=== DIRECTIONS ===
In the entries below, find the line containing "(v : BitVec 32)" and the line containing "(ending : CustomEnd)". Copy those two lines and everything between them exactly, and only that.

=== PROVIDED MATERIAL ===

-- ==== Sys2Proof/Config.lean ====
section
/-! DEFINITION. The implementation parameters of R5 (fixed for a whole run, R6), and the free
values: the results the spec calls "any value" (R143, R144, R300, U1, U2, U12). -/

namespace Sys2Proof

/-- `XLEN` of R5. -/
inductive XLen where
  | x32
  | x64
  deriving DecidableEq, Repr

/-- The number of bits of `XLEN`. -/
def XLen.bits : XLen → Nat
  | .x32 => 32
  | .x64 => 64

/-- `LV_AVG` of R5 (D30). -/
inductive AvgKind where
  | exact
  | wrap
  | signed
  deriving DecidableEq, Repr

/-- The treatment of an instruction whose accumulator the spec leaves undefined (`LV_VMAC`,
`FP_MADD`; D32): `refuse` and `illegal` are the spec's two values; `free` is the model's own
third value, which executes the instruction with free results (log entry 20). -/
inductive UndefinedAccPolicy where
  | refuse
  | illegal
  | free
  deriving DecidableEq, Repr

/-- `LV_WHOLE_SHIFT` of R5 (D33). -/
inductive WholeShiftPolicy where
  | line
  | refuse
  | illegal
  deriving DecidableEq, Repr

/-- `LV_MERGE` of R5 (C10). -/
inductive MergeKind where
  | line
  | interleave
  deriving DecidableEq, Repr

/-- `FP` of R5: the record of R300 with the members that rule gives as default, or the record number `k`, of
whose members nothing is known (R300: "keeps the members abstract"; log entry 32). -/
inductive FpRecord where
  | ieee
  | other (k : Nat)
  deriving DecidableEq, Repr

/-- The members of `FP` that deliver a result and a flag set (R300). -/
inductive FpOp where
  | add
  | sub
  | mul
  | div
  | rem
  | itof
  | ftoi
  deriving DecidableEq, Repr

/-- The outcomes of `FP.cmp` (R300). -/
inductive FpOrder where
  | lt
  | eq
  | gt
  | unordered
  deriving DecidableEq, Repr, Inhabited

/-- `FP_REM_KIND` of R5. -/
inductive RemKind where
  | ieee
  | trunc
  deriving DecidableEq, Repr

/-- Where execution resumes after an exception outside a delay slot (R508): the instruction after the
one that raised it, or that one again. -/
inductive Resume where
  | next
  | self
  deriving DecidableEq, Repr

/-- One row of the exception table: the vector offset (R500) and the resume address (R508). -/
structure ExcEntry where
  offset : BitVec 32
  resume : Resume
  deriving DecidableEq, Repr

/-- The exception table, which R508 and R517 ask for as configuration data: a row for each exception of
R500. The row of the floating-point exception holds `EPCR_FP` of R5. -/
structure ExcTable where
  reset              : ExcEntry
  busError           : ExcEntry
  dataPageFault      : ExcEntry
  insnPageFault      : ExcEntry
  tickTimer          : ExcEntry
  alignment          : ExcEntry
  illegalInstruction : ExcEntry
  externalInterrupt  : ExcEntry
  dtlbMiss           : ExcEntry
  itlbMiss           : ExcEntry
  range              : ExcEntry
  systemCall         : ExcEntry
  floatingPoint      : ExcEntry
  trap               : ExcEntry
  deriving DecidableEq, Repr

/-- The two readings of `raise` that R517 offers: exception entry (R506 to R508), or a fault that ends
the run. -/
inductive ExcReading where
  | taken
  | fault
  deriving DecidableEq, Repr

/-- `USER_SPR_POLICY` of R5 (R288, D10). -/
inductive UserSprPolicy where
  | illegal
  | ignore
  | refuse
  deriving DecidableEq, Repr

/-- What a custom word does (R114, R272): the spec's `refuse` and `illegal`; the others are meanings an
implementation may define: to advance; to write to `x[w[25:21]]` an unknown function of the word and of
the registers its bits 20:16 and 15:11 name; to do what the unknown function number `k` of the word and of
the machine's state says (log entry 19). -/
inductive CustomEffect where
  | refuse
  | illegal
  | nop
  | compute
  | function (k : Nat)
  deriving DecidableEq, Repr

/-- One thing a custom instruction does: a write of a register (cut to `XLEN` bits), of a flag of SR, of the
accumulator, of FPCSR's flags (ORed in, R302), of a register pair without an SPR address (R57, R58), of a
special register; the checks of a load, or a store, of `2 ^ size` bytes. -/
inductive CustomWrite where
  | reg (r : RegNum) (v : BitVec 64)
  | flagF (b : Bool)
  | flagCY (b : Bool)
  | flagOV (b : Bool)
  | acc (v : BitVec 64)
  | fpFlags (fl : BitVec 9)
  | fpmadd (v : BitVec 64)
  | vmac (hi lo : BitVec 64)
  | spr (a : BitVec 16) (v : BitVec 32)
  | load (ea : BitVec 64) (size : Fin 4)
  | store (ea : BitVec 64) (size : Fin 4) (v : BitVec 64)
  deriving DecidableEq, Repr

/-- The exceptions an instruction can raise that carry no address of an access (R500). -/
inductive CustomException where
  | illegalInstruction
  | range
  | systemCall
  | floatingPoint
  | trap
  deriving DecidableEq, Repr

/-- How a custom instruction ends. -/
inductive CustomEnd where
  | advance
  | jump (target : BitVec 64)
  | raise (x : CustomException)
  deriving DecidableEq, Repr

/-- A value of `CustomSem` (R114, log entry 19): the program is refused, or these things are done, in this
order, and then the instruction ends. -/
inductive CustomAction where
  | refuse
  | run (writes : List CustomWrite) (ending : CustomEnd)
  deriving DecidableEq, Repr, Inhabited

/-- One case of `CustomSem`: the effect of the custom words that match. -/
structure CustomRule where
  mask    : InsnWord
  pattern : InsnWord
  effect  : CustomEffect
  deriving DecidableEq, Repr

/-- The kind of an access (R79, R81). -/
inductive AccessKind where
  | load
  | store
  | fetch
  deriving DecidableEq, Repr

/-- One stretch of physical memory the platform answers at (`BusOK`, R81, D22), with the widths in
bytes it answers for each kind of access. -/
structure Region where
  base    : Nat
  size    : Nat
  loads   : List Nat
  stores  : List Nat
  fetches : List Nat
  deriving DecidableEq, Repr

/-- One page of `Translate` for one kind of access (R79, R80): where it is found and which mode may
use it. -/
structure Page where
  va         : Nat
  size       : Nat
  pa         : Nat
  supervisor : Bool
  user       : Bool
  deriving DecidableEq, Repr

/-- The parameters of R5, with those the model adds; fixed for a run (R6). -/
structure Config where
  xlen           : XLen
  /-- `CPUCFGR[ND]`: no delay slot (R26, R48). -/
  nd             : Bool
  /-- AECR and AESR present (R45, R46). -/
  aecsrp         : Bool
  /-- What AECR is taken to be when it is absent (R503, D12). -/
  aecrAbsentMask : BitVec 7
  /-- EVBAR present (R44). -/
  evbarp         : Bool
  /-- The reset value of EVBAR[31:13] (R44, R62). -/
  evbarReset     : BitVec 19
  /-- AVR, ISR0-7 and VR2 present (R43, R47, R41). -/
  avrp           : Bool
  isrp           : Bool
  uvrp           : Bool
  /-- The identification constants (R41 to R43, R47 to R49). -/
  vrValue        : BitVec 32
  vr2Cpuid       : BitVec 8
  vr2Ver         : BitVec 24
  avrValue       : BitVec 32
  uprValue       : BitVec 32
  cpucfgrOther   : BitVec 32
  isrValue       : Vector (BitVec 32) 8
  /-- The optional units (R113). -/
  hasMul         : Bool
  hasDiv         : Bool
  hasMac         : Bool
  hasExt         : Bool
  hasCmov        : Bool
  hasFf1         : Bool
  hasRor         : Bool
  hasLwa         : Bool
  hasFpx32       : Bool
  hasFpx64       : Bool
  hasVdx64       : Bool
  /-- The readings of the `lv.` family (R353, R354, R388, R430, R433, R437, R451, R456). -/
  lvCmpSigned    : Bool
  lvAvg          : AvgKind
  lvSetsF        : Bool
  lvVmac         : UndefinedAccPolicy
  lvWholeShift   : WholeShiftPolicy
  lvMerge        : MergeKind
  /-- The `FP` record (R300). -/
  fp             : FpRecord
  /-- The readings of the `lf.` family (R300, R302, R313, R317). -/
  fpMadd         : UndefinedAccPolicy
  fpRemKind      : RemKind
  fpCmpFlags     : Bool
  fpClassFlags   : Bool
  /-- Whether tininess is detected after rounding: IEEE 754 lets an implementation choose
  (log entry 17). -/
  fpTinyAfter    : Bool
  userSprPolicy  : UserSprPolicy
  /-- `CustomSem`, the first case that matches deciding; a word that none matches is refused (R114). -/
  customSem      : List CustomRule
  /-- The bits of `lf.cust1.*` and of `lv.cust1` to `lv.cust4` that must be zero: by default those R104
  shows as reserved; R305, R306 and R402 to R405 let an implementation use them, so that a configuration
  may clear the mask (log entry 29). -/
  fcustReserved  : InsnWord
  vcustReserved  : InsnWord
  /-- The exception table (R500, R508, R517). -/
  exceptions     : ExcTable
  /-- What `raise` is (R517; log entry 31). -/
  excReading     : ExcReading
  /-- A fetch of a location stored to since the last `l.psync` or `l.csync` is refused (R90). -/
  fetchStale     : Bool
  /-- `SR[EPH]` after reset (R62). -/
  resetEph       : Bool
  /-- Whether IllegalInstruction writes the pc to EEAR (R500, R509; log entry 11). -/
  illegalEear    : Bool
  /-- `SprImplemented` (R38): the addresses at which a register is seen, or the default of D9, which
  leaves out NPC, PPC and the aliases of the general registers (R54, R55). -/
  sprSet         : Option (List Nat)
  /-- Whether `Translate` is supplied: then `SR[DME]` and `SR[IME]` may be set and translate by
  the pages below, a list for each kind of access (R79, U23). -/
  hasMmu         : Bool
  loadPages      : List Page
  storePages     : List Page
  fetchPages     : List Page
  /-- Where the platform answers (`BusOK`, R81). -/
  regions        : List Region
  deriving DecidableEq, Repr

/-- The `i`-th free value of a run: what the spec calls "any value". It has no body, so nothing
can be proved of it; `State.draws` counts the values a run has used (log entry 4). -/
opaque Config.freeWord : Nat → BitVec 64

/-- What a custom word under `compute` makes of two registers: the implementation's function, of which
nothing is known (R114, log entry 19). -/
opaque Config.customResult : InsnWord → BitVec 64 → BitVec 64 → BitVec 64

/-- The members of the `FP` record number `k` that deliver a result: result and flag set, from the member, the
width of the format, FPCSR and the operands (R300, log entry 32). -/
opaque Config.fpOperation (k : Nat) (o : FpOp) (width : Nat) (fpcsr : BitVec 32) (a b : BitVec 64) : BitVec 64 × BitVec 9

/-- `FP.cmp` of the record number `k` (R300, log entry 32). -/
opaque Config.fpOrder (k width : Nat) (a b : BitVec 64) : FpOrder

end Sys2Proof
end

--

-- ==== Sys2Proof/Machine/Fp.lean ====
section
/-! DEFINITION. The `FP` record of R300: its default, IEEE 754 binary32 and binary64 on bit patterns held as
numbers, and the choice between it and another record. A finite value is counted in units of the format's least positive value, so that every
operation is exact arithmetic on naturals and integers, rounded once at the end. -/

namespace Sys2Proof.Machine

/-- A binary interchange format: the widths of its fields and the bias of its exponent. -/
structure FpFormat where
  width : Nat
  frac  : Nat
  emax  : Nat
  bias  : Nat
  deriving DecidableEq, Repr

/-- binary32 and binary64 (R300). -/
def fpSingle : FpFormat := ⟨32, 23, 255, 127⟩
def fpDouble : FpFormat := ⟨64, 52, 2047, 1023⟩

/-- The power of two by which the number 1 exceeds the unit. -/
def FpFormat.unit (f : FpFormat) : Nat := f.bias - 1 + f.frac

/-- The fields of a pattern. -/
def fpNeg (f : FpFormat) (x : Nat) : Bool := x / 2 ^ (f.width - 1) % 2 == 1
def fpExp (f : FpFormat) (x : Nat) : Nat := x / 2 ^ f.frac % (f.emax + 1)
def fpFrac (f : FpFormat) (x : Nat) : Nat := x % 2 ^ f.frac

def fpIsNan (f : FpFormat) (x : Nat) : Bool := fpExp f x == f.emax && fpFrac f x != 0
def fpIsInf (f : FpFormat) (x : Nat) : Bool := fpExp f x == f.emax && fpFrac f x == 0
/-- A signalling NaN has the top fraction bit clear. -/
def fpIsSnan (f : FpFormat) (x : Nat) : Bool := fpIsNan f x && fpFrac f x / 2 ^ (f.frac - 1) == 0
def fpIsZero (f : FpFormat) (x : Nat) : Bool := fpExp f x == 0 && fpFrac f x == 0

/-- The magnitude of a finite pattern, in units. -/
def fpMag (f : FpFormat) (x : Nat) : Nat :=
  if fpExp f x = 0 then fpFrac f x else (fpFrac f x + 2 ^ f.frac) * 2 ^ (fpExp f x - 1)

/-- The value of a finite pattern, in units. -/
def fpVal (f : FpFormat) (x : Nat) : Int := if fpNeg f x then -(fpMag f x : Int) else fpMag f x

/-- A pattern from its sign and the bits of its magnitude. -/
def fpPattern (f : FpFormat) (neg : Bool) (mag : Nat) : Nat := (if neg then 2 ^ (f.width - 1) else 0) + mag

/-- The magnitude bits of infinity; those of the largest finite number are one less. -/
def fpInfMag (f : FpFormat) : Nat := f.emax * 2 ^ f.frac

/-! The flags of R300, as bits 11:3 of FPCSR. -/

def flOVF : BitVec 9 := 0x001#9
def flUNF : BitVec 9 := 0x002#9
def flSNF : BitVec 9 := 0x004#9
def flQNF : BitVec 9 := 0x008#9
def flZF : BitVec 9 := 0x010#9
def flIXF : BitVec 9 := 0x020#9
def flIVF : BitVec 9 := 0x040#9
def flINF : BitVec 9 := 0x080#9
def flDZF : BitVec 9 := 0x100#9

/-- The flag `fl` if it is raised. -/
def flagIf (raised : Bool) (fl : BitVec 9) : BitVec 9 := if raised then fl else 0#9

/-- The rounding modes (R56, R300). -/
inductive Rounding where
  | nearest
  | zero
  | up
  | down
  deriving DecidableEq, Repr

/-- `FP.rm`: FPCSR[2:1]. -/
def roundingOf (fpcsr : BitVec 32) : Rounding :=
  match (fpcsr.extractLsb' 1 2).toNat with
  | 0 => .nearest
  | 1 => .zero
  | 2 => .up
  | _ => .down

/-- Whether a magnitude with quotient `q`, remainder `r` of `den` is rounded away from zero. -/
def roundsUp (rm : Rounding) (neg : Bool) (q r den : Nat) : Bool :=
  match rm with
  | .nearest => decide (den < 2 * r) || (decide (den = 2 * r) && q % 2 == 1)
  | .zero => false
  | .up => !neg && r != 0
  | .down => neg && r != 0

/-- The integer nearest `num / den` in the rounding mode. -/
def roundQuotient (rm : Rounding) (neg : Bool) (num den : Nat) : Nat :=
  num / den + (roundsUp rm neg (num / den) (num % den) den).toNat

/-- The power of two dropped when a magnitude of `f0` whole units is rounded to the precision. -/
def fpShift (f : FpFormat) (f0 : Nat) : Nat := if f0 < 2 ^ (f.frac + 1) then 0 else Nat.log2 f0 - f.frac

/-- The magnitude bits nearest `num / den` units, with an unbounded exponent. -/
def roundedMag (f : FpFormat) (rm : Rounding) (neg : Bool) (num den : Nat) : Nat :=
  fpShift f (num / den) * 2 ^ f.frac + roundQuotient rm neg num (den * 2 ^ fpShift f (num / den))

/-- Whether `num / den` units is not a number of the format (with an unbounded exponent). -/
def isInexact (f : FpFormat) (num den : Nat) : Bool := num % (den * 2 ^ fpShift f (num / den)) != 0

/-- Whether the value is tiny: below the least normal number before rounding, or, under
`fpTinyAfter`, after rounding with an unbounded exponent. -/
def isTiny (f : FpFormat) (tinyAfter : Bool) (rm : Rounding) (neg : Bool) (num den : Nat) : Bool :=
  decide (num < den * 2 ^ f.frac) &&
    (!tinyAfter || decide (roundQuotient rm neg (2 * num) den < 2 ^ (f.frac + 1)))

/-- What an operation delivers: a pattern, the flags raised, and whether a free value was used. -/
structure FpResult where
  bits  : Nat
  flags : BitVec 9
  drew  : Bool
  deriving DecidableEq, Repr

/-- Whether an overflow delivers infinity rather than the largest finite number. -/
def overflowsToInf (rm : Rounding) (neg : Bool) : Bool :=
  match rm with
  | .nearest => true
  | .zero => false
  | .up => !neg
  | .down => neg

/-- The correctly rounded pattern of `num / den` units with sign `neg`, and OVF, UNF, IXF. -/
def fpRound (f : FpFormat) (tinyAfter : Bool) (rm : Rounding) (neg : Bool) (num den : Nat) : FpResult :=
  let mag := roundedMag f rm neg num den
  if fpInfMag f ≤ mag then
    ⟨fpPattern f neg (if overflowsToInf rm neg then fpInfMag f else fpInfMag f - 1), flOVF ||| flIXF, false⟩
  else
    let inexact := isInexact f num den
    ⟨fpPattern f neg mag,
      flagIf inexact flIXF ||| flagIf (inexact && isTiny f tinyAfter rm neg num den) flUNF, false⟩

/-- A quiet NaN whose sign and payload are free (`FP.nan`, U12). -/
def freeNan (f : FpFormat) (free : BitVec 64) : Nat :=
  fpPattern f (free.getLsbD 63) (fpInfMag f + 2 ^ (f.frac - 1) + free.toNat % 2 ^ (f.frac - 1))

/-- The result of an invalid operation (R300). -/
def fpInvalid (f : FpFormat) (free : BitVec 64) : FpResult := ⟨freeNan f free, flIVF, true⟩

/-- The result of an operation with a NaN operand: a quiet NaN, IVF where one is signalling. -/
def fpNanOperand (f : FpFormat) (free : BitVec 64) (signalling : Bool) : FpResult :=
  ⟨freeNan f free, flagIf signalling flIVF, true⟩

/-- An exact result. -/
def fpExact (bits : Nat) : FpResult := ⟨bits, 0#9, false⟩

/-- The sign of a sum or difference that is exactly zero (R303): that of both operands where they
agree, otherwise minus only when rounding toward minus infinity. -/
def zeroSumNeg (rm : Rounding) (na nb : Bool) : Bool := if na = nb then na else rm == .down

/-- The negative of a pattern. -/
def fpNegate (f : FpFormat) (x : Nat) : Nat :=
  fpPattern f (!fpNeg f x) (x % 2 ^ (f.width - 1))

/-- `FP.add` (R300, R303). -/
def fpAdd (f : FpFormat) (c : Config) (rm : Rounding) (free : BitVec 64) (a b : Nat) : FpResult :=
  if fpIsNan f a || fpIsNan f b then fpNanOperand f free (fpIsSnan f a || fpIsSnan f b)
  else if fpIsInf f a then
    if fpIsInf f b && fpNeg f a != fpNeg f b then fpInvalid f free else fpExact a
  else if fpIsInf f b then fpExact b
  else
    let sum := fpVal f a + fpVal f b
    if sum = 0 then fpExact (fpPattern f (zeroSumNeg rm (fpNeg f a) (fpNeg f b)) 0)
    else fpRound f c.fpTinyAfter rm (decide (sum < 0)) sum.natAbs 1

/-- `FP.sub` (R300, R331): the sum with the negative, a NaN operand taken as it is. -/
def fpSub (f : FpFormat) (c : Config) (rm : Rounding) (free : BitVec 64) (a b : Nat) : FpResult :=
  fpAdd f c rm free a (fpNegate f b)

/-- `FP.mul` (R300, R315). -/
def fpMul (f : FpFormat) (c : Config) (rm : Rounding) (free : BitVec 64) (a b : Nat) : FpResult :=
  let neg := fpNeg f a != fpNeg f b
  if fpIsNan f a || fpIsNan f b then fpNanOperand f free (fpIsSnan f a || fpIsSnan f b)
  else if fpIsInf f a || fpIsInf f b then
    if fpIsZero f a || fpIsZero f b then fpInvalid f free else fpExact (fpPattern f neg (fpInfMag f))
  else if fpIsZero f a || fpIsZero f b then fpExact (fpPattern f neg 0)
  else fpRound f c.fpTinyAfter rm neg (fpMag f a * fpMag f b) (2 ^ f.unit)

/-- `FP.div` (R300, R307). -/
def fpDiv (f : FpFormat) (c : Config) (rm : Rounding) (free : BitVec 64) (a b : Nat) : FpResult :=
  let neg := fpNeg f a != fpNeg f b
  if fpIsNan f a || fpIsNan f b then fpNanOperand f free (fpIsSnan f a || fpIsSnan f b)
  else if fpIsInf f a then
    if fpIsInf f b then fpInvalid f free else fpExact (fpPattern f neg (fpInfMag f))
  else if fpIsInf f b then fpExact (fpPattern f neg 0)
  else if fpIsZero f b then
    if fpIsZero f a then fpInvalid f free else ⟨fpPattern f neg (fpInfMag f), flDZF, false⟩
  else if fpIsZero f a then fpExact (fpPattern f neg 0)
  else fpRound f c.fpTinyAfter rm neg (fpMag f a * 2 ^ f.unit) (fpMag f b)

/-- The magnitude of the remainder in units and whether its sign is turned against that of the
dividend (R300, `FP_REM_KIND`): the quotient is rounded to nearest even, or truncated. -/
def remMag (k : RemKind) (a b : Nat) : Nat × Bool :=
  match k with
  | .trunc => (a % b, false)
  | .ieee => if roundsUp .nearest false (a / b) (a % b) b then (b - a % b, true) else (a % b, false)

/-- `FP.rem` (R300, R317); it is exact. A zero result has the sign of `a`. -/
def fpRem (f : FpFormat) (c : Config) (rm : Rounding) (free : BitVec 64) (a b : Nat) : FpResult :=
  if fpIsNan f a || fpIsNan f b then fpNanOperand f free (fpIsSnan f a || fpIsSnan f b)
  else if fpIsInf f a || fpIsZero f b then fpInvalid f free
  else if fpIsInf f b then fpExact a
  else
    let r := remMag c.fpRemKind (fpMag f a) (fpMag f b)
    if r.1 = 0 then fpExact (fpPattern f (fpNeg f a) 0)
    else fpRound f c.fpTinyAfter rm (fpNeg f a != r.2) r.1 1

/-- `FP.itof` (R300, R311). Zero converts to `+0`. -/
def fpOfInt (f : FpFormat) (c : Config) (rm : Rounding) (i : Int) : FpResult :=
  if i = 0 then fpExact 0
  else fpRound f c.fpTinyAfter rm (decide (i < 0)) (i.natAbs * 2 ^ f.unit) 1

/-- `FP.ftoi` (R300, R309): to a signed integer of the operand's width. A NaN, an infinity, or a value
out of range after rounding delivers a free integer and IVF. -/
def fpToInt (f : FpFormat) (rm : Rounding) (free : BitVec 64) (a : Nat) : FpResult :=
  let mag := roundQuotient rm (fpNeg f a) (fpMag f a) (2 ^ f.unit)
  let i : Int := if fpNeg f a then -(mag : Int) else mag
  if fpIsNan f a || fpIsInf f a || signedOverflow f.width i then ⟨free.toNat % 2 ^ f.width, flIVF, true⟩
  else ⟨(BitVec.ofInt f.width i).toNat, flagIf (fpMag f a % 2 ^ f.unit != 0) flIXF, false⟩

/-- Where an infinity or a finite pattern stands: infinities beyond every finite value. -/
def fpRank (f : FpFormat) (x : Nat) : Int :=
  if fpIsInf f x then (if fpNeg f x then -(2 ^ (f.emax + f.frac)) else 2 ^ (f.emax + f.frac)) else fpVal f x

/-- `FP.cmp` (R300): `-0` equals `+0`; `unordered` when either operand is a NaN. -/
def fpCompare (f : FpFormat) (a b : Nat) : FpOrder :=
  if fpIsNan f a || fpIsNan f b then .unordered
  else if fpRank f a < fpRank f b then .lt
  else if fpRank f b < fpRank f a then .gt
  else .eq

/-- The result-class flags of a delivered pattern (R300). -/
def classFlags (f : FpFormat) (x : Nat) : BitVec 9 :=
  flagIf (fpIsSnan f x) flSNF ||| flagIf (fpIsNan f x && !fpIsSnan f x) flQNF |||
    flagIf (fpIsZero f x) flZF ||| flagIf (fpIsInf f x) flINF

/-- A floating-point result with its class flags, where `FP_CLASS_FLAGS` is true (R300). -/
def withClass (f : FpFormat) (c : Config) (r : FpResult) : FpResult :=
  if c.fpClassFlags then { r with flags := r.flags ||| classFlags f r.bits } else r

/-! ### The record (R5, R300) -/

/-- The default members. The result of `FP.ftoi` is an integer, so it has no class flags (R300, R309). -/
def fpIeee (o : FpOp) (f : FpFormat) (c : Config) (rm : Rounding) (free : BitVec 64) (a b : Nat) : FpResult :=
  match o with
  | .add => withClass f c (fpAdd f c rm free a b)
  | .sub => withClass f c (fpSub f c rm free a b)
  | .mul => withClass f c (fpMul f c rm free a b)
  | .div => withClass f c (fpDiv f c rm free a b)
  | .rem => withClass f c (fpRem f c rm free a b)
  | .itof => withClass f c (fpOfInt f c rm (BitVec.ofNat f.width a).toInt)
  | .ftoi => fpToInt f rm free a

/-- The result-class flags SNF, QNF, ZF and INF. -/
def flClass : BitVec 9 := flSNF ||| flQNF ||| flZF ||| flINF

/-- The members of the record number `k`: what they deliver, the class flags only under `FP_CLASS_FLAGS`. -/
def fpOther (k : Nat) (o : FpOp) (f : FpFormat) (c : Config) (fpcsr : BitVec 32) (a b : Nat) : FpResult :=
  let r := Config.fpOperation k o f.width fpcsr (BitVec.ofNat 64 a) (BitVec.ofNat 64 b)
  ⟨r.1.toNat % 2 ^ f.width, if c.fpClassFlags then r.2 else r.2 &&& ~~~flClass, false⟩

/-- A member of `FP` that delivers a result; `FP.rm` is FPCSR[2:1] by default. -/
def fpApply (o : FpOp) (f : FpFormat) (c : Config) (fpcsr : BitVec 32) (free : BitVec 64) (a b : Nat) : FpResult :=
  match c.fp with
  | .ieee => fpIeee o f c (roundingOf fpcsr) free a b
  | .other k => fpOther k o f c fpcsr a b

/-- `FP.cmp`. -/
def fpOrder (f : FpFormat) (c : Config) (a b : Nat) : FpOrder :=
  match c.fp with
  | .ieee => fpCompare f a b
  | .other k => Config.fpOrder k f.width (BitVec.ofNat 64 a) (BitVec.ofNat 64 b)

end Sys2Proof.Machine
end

=== TASK ANSWER ===
  | spr (a : BitVec 16) (v : BitVec 32)
  | load (ea : BitVec 64) (size : Fin 4)
  | store (ea : BitVec 64) (size : Fin 4) (v : BitVec 64)
  deriving DecidableEq, Repr

/-- The exceptions an instruction can raise that carry no address of an access (R500). -/
inductive CustomException where
  | illegalInstruction
  | range
  | systemCall
  | floatingPoint
  | trap
  deriving DecidableEq, Repr

/-- How a custom instruction ends. -/
inductive CustomEnd where
  | advance
  | jump (target : BitVec 64)
  | raise (x : CustomException)
  deriving DecidableEq, Repr

/-- A value of `CustomSem` (R114, log entry 19): the program is refused, or these things are done, in this
order, and then the instruction ends. -/
inductive CustomAction where
  | refuse
  | run (writes : List CustomWrite) (ending : CustomEnd)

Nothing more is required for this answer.